Below I put additional information and attach a part of the code I wrote.
Any advice is welcomed and appreciated.
Thank you.
SDK: Intel® SDK For OpenCL™ Applications 2020.3.494
Platform: Intel(R) OpenCL HD Graphics
for all images
{
...
const size_t globalSize[2] = { size_t(vtMatB_GPU_LLP[nLayerIndex].cols), size_t(vtMatB_GPU_LLP[nLayerIndex].rows) };
err = clEnqueueNDRangeKernel(_pOpenCLManager->GetCommandQueue(), kernel, 2,
NULL, globalSize, NULL, 0, NULL, NULL);
if (CL_SUCCESS != err)
return -1;
// I tried with this but it didn't make any difference
//std::this_thread::sleep_for(std::chrono::seconds(1));
err = clFinish(_pOpenCLManager->GetCommandQueue());
if (CL_SUCCESS != err)
return -1;
err = clEnqueueReadBuffer(_pOpenCLManager->GetCommandQueue(), memMatB, CL_TRUE,
0, sizeof(float) * vtMatB_GPU_LLP[nLayerIndex].cols *
vtMatB_GPU_LLP[nLayerIndex].rows, vtMatB_GPU_LLP[nLayerIndex].data, 0, nullptr, nullptr);
if (CL_SUCCESS != err)
return -1;
...
}
And I tried with event, too, but it works the same way.
for all images
{
...
const size_t globalSize[2] = { size_t(vtMatB_GPU_LLP[nLayerIndex].cols), size_t(vtMatB_GPU_LLP[nLayerIndex].rows) };
cl_event event;
err = clEnqueueNDRangeKernel(_pOpenCLManager->GetCommandQueue(), kernel, 2, NULL, globalSize, NULL, 0, NULL, &event);
if (CL_SUCCESS != err)
return -1;
err = clWaitForEvents(1, &event);
if (CL_SUCCESS != err)
return -1;
err = clFinish(_pOpenCLManager->GetCommandQueue());
if (CL_SUCCESS != err)
return -1;
err = clEnqueueReadBuffer(_pOpenCLManager->GetCommandQueue(), memMatB, CL_TRUE,
0, sizeof(float) * vtMatB_GPU_LLP[nLayerIndex].cols *
vtMatB_GPU_LLP[nLayerIndex].rows, vtMatB_GPU_LLP[nLayerIndex].data, 0, nullptr, nullptr);
if (CL_SUCCESS != err)
return -1;
...
}
/////// Added contents ////////////////////////////////////////////
Would you guys please take look at this issue in the aspect of clFinsh, or clWaitEvent. Am I missing something in this regard?
Sometimes I get less correct values and sometimes I get more correct values.
To be more specific, let's say I'm applying the kernel to 12 x 12 size image. So there're 144 pixel values.
Sometime I get correct values for 56 pixels.
Sometime I get correct values for 89 pixels.
Some other time I get correct value for n(less then 144) pixels.
If I turn off the OpenCL optimization when compiling the kernel by specifying -cl-opt-disable option, I get correct values for all 144 pixels.

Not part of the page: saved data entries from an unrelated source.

-- ==== Sys2Proof/Laws/Bytes.lean ====
section
/-! SUPPORT. Reading one byte of a byte array, and what each block-wide function puts there. -/

namespace Sys2Proof

theorem byteAt_eq_getElem {n : Nat} (v : Vector Byte n) {i : Nat} (h : i < n) : byteAt v i = v[i] := by
  simp [byteAt, h]

theorem byteAt_ofFn {n : Nat} (f : Fin n → Byte) {i : Nat} (h : i < n) :
    byteAt (Vector.ofFn f) i = f ⟨i, h⟩ := by
  rw [byteAt_eq_getElem _ h, Vector.getElem_ofFn]

theorem byteAt_zeroBytes (n i : Nat) : byteAt (zeroBytes n) i = 0 := by
  by_cases h : i < n <;> simp [byteAt, zeroBytes, h]

/-- Two byte arrays with the same bytes are the same array. -/
theorem bytes_ext {n : Nat} {v w : Vector Byte n} (h : ∀ i, i < n → byteAt v i = byteAt w i) : v = w := by
  apply Vector.ext
  intro i hi
  have := h i hi
  rwa [byteAt_eq_getElem _ hi, byteAt_eq_getElem _ hi] at this

namespace Machine

theorem roundKeyAt_eq_getElem (rk : RoundKeys) {j : Nat} (h : j < 15) : roundKeyAt rk j = rk[j] := by
  simp [roundKeyAt, h]

theorem byteAt_addRoundKey (b k : Block) {i : Nat} (h : i < 16) :
    byteAt (addRoundKey b k) i = byteAt b i ^^^ byteAt k i := by
  rw [addRoundKey, byteAt_ofFn _ h, byteAt_eq_getElem _ h, byteAt_eq_getElem _ h]; rfl

theorem byteAt_subBytes (b : Block) {i : Nat} (h : i < 16) : byteAt (subBytes b) i = sbox (byteAt b i) := by
  rw [subBytes, byteAt_ofFn _ h, byteAt_eq_getElem _ h]; rfl

theorem byteAt_invSubBytes (b : Block) {i : Nat} (h : i < 16) :
    byteAt (invSubBytes b) i = invSbox (byteAt b i) := by
  rw [invSubBytes, byteAt_ofFn _ h, byteAt_eq_getElem _ h]; rfl

theorem byteAt_gmulBlock (b : Block) (c : Byte) {i : Nat} (h : i < 16) :
    byteAt (gmulBlock b c) i = gmul (byteAt b i) c := by
  rw [gmulBlock, byteAt_ofFn _ h, byteAt_eq_getElem _ h]; rfl

theorem byteAt_shiftRows (b : Block) {i : Nat} (h : i < 16) :
    byteAt (shiftRows b) i = byteAt b (i % 4 + 4 * ((i / 4 + i % 4) % 4)) := by
  rw [shiftRows, byteAt_ofFn _ h]; rfl

theorem byteAt_invShiftRows (b : Block) {i : Nat} (h : i < 16) :
    byteAt (invShiftRows b) i = byteAt b (i % 4 + 4 * ((i / 4 + (4 - i % 4)) % 4)) := by
  rw [invShiftRows, byteAt_ofFn _ h]; rfl

theorem byteAt_mixColumns (b : Block) {i : Nat} (h : i < 16) :
    byteAt (mixColumns b) i
      = circulant 0x02 0x03 0x01 0x01 (fun r => byteAt b (r + 4 * (i / 4))) (i % 4) := by
  rw [mixColumns, byteAt_ofFn _ h]; rfl

theorem byteAt_invMixColumns (b : Block) {i : Nat} (h : i < 16) :
    byteAt (invMixColumns b) i
      = circulant 0x0E 0x0B 0x0D 0x09 (fun r => byteAt b (r + 4 * (i / 4))) (i % 4) := by
  rw [invMixColumns, byteAt_ofFn _ h]; rfl

theorem byteAt_writeLanes {n : Nat} (a : Vector Byte n) (j : Nat) (v : Word) {i : Nat} (h : i < n) :
    byteAt (writeLanes a j v) i = if i / 4 = j then laneByte v (i % 4) else byteAt a i := by
  rw [writeLanes, byteAt_ofFn _ h, byteAt_eq_getElem _ h]; rfl

theorem byteAt_roundKeyOf (ws : List Word) (j : Nat) {i : Nat} (h : i < 16) :
    byteAt (roundKeyOf ws j) i = wordByte (wordAt ws (4 * j + i / 4)) (i % 4) := by
  rw [roundKeyOf, byteAt_ofFn _ h]

theorem byteAt_tweakOfNumber (v : Nat) {i : Nat} (h : i < 16) :
    byteAt (tweakOfNumber v) i = BitVec.ofNat 8 (v / 2 ^ (8 * i)) := by
  rw [tweakOfNumber, byteAt_ofFn _ h]

theorem byteAt_bufferBlock (buf : List Byte) (b : Nat) {i : Nat} (h : i < 16) :
    byteAt (bufferBlock buf b) i = buf.getD (16 * b + i) 0 := by
  rw [bufferBlock, byteAt_ofFn _ h]

theorem byteAt_steal (front : List Byte) (x : Block) {i : Nat} (h : i < 16) :
    byteAt (steal front x) i = front.getD i (byteAt x i) := by
  rw [steal, byteAt_ofFn _ h, byteAt_eq_getElem _ h]; rfl

theorem roundKeyAt_expandKey (key : KeyBuffer) (ksz : Nat) {j : Nat} (h : j < 15) :
    roundKeyAt (expandKey key ksz) j
      = if j ≤ roundCount ksz then roundKeyOf (expandedWords key ksz) j else zeroBytes 16 := by
  rw [roundKeyAt_eq_getElem _ h, expandKey, Vector.getElem_ofFn]

/-- Bytewise exclusive-or with a fixed round key is its own inverse (42_round_primitives.md R169). -/
theorem addRoundKey_cancel (b k : Block) : addRoundKey (addRoundKey b k) k = b := by
  apply bytes_ext
  intro i h
  rw [byteAt_addRoundKey _ _ h, byteAt_addRoundKey _ _ h, BitVec.xor_assoc, BitVec.xor_self, BitVec.xor_zero]

/-- The zero block is neutral for bytewise exclusive-or (00_scope.md R9). -/
theorem addRoundKey_zero (b : Block) : addRoundKey b (zeroBytes 16) = b := by
  apply bytes_ext
  intro i h
  rw [byteAt_addRoundKey _ _ h, byteAt_zeroBytes]
  exact BitVec.xor_zero

end Machine

end Sys2Proof
end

The other thing that makes me think the calculation code is correct is that the same OpenCL code with no modification(other then device select code) runs perfectly correctly with NVIDIA P4000.
At first, I was really suspicious about the calculation code, but more I inspect code, more I'm confident there's nothing wrong with calculation code.
I know there's still a chance that there is an error in the calculation code so that there happen some exceptions anywhere during calculations.
I have plain C++ code for same task. I'm comparing results from those two.
/////// Another added contents ////////////////////////////////////////////
I made a minimum code(except projects template) to reproduce the phenomenon.
What's odd more is that if I install "Intel® Distribution for GDB Target" I get correct results.
https://github.com/heysweetethan/GPUOpenCLProjectforWindows
OpenCL kernels run threads in parallel on a specified global range, which in your case is the image size, with one thread per pixel.
The threads are grouped in workgroups, Workgroup size should be a multiple of 32; ideally 64 to make full use of the hardware, or 8x8 pixels in 2D. These workgroups cannot be split, so the global range must be a multiple of workgroup size.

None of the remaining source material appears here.